Long-Term Physical and Mental Health Implications of Captivity
While the country and families rejoice in the return of POWs after the captivity, most survivors of captivity are usually faced with another challenge associated with the traumatic experiences. Many of these ex-captives suffer from long-term physical and mental illnesses. The effects of torture endured by prisoners of war vary greatly depending on the period of captivity and the severity of suffering experienced. For instance, the Australian army captured during WWII faced a long duration of malnutrition and physical torture (Rintamaki et al. 2009). Years back after their rescue, these POWs suffered several physical problems than their counterparts who had spent a short time in captivity. Intestinal problems and musculoskeletal diseases were prevalent to these POWs. The events in captivity are postulated to cause such disorders (Rintamaki et al. 2009). A follow-up on the US soldiers Vietnam POWs also showed suffering from peptic ulcer diseases twenty years after release. Physical ailments such as spine problems are also common at the old age of POWs due to lethal beatings and carrying heavy loads during captivity.

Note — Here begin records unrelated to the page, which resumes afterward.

-- ==== Sys2Proof/Machine/RxSteps.lean ====
section
/-! DEFINITION. The rows of the formats `RXSTEP` and `RXSUB`: RXP's steps and the operations that run
inside the `RXDATA` step that completes a byte, each with the condition that selects it (R125, R162 to
R164, R187, R189, R240 to R250). What R240's dispatch and R241's tests decide happens wherever a row's own
condition does not hold (log entry 10); the rows of `RXSUB` run in any state of RXP (log entry 26). -/

namespace Sys2Proof.Machine

/-- RXP is in `st` and not shut down: the condition `0ss` of a row's code (R125). -/
def State.rxIn (s : State) (st : RxState) : Bool := !s.shutdown && decide (s.rxState = st)

/-- The outcome of the held unit (R241). -/
def State.heldOutcome (s : State) : Option UnitOutcome := s.heldUnit.map s.unitOutcome

/-- `RX_HALTED` (R250): nothing changes. -/
def execRxHalted (x : Bool) (s : State) : Result :=
  orDispatched (decide (s.rxState = .halted) && decide (s.shutdown = x)) (.next s) (rxpStep s)

/-- `RX_HALT` (R250). -/
def execRxHalt (st : RxState) (s : State) : Result :=
  orDispatched (s.shutdown && decide (st ≠ .halted) && decide (s.rxState = st)) (.next s.haltRx)
    (rxpStep s)

/-- `RX_DELIVER` (R247). -/
def execRxDeliver (s : State) : Result := orDispatched (s.rxIn .deliver) (deliverHeld s) (rxpStep s)

/-- `RXHUNT` (R187). -/
def execRxhunt (s : State) : Result :=
  orDispatched (s.rxIn .hunt) (.next (huntSample s.getLevel s)) (rxpStep s)

/-- `RXDATA` (R189 to R191). -/
def execRxdata (s : State) : Result :=
  orDispatched (s.rxIn .data) (dataSample s.getLevel s) (rxpStep s)

/-- `UNSTUFF` (R162). -/
def execUnstuff (b : Byte) (s : State) : Result := unstuffByte b s

/-- `STORE` (R163). -/
def execStore (b : Byte) (s : State) : Result := .next (storeByte b s)

/-- `UNITEND` (R164). -/
def execUnitend (s : State) : Result := endUnit s

/-- `UNIT` (R241). -/
def execUnit (ovf : Bool) (s : State) : Result := handleHeldUnit ovf s

/-- `RX_OVERFLOW` (R242). -/
def execRxOverflow (s : State) : Result := .next (discardUnit .overflow s)

/-- `RX_UNDERSIZED` (R243). -/
def execRxUndersized (s : State) : Result :=
  match s.heldOutcome with
  | some .undersized => .next (discardUnit .undersized s)
  | _ => handleHeldUnit false s

/-- `RX_ACKMATCH` (R244). -/
def execRxAckmatch (s : State) : Result :=
  match s.heldOutcome with
  | some .ackMatch => .next (signalAck s)
  | _ => handleHeldUnit false s

/-- `RX_ACCEPT` (R246). -/
def execRxAccept (s : State) : Result :=
  match s.heldOutcome with
  | some (.accept f) => .next (acceptFrame f s)
  | _ => handleHeldUnit false s

/-- `RX_INVALID` (R248). -/
def execRxInvalid (s : State) : Result :=
  match s.heldOutcome with
  | some (.invalid c) => .next (discardUnit c s)
  | _ => handleHeldUnit false s

/-- `RX_DUPLICATE` (R249). -/
def execRxDuplicate (s : State) : Result :=
  match s.heldOutcome with
  | some (.duplicate f) => .next (dropDuplicate f s)
  | _ => handleHeldUnit false s

end Sys2Proof.Machine
end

Post-traumatic stress disorders (PTSD) is a likely diagnosis for POWs with an experienced of severe suffering (Beaumont, Grant, & Pegram, 2015). There is usually the experience of persistent psychological distress triggered by traumatic and life-threatening occurrences during captivity. Loss of control in the captive camps is aggravated by emotions of the hopelessness of being rescued. This mental state has been reported to last for years, which extensively impacts on ones living and necessities such as work and relationship. The horror of a traumatic experience may not have immediate effects on one’s mental health. In some instances, POWs have been reported to develop conditions such as depression and PTSD years after the captivity (Rintamaki et al. 2009). Unlike physical health issues, mental disorders suffered by ex-captives during the war have been associated with the several cases of suicide committed by ex-military personnel. For personnel with extreme captivity experiences anxiety, seclusion and irritability have often been reported after a home return. A follow-up on US Vietnam POWs after thirty years revealed that the ex-captives suffered depression two to four times more than the general population (Rintamaki et al. 2009). The depression rate was also higher in young soldiers and those who experienced greater brutality.
References
Beaumont, J., Grant, L., & Pegram, A. (2015). Beyond Surrender: Australian prisoners of war in the twentieth century. Melbourne Univ. Publishing.
Rintamaki, L. S., Weaver, F. M., Elbaum, P. L., Klama, E. N., & Miskevics, S. A. (2009). Persistence of Traumatic Memories in World War II Prisoners of War: (See editorial comments by Dr. Jules Rosen, on pp 2346–2347). Journal of the American Geriatrics Society, 57(12), 2257-2262.